No compassion: This amazing Ted Cruz video proves that "compassionate conservatism" is truly dead

Republicans once said they weren't as heartless as they seemed. Now they seem worried they're not heartless enough

Published January 7, 2016 10:04PM (EST)

If you’re left of center (and if you’re reading Salon, I think it’s fair to guess that you are) you won’t want to do what I’m about to ask of you — but stick with me and do it anyway.

Take your mind back to the halcyon days of American Empire, when the economy was humming, wages were growing, crime was dropping, and the nation was at peace. It was a time before Facebook, before Twitter; before iPods and iPhones and Chrome and Google Glass. It was a time when you were still supposed to like Bill Cosby; a time when a reference to “nine-eleven” presumably meant someone was trying to call an ambulance or the cops.

Yes, I’m asking you to return in your mind to the year 2000, when life — for many Americans, at least — was better, politics was nicer, and everyone was coming to terms with the fact that the new Star Wars movie sucked. Why am I asking you to do this? Not because I want to relive those days, myself (I was 9 at the time; I assure you that I do not).

Rather, I want you to turn the clock back to 2000 in order to remind yourself of a concept that is not only all but forgotten in our politics, but is, with every new cycle, beginning to look increasingly absurd. It was called “compassionate conservatism,” and it was, we were told, the game-changing, barrier-breaking P.R. coup of a generation, one that would put Republicans — and a Bush, no less — in the Oval Office once again.

Compassionate conservatism was always much more of a branding exercise than an actual political philosophy (though it does have some roots within American right-wing Catholicism).

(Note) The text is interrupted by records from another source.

-- ==== Sys2Proof/Laws/Bits.lean ====
section
/-! SUPPORT. The small laws of the byte and word helpers. -/

namespace Sys2Proof

theorem hiByte_toNat (w : Word) : (hiByte w).toNat = w.toNat / 256 := by
  have := w.isLt
  simp [hiByte, BitVec.extractLsb'_toNat, Nat.shiftRight_eq_div_pow]
  omega

theorem loByte_toNat (w : Word) : (loByte w).toNat = w.toNat % 256 := by
  simp [loByte, BitVec.extractLsb'_toNat]

theorem joinBytes_toNat (h l : Byte) : (joinBytes h l).toNat = h.toNat * 256 + l.toNat := by
  simp only [joinBytes]
  rw [BitVec.toNat_append, ← Nat.shiftLeft_add_eq_or_of_lt l.isLt, Nat.shiftLeft_eq]

@[simp] theorem hiByte_joinBytes (h l : Byte) : hiByte (joinBytes h l) = h := by
  apply BitVec.eq_of_toNat_eq
  have := l.isLt
  rw [hiByte_toNat, joinBytes_toNat]
  omega

@[simp] theorem loByte_joinBytes (h l : Byte) : loByte (joinBytes h l) = l := by
  apply BitVec.eq_of_toNat_eq
  have := l.isLt
  rw [loByte_toNat, joinBytes_toNat]
  omega

@[simp] theorem joinBytes_hiByte_loByte (w : Word) : joinBytes (hiByte w) (loByte w) = w := by
  apply BitVec.eq_of_toNat_eq
  rw [joinBytes_toNat, hiByte_toNat, loByte_toNat]
  omega

/-- Two words with the same bytes are the same word. -/
theorem word_ext {v w : Word} (hi : hiByte v = hiByte w) (lo : loByte v = loByte w) : v = w := by
  rw [← joinBytes_hiByte_loByte v, ← joinBytes_hiByte_loByte w, hi, lo]

@[simp] theorem bitByte_toNat (b : Bool) : (bitByte b).toNat = b.toNat := by
  cases b <;> rfl

theorem hiByte_and (v w : Word) : hiByte (v &&& w) = hiByte v &&& hiByte w := by
  apply BitVec.eq_of_getLsbD_eq
  intro i hi
  simp [hiByte, hi]

theorem loByte_and (v w : Word) : loByte (v &&& w) = loByte v &&& loByte w := by
  apply BitVec.eq_of_getLsbD_eq
  intro i hi
  simp [loByte, hi]

/-- The low nibble of a byte, as a number. -/
theorem toNat_low4 (a : Byte) : (a &&& 0x0F).toNat = a.toNat % 16 := by
  rw [BitVec.toNat_and]
  exact Nat.and_two_pow_sub_one_eq_mod a.toNat 4

/-- The low twelve bits of a word, as a number. -/
theorem toNat_low12 (a : Word) : (a &&& 0x0FFF).toNat = a.toNat % 4096 := by
  rw [BitVec.toNat_and]
  exact Nat.and_two_pow_sub_one_eq_mod a.toNat 12

end Sys2Proof
end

Its purpose, generally understood, was to allow its main office-holding proponent, Texas Gov. George W. Bush, to distinguish himself from regular conservatism, which at the time was largely associated with former House Speaker Newt Gingrich.

It was an attempt, in other words, to persuade Americans that a person could be conservative — and a person could vote for a conservative — without being a dick.

Now let’s fast-forward to 2016. The Republican Party’s presidential frontrunner is Donald Trump. The candidates are fighting over who is going to be “strongest” on all manner of moochers — the young and the poor, of course; but especially immigrants. Compassion is not part of the equation. In fact, it’s a hindrance: One of Jeb Bush’s biggest “gaffes,” as far as many Republicans are concerned, was calling immigrating to America “an act of love.”

This is the context in which you need to understand this video, which garnered some attention on Thursday when it was posted to Twitter. It shows Sen. Ted Cruz, the candidate most likely to supplant Trump — at least in Iowa, where the video was shot — responding to a question from a so-called “dreamer” (an undocumented immigrant who was brought to the country by their parents at a young age and effectively grew up as an American).

Her question, in essence, was whether Cruz, if he became president, would try to have her deported. It’s a question that other dreamers have asked other Republican candidates — and one that GOPers are generally loathe to answer, because the “right” answer for a Republican primary electorate is the exact opposite of the “right” answer for the American electorate, at large. But Cruz, perhaps to his credit, didn’t shirk from answering.

He told her, in so many words, that he would indeed want to deport her. Not because doing so would do either her or the United States any good, but because, he said, she had broken the law. He tried to do this while adopting the soft, plaintive, “I-feel-your-pain” pose that countless politicians have tried in the years since Bill Clinton made it into an art. But the takeaway — yes, I will deport you — was clear all the same:

This, by the way, is why Democrats would be nearly as excited to see Cruz win the GOP’s nomination as they would be if the nominee were Trump. Because what this clip says to millions of Latinos and Hispanics is, quite simply, that they are not welcome in Ted Cruz’s United States of America — even if it is the only country they’ve ever really knows; even if they did nothing wrong.

That’s what “conservatism” means in the Republican primary. Compassion was once sold as a feature. But those days are over; now it is a bug.

 


By Elias Isquith

Elias Isquith is a former Salon staff writer.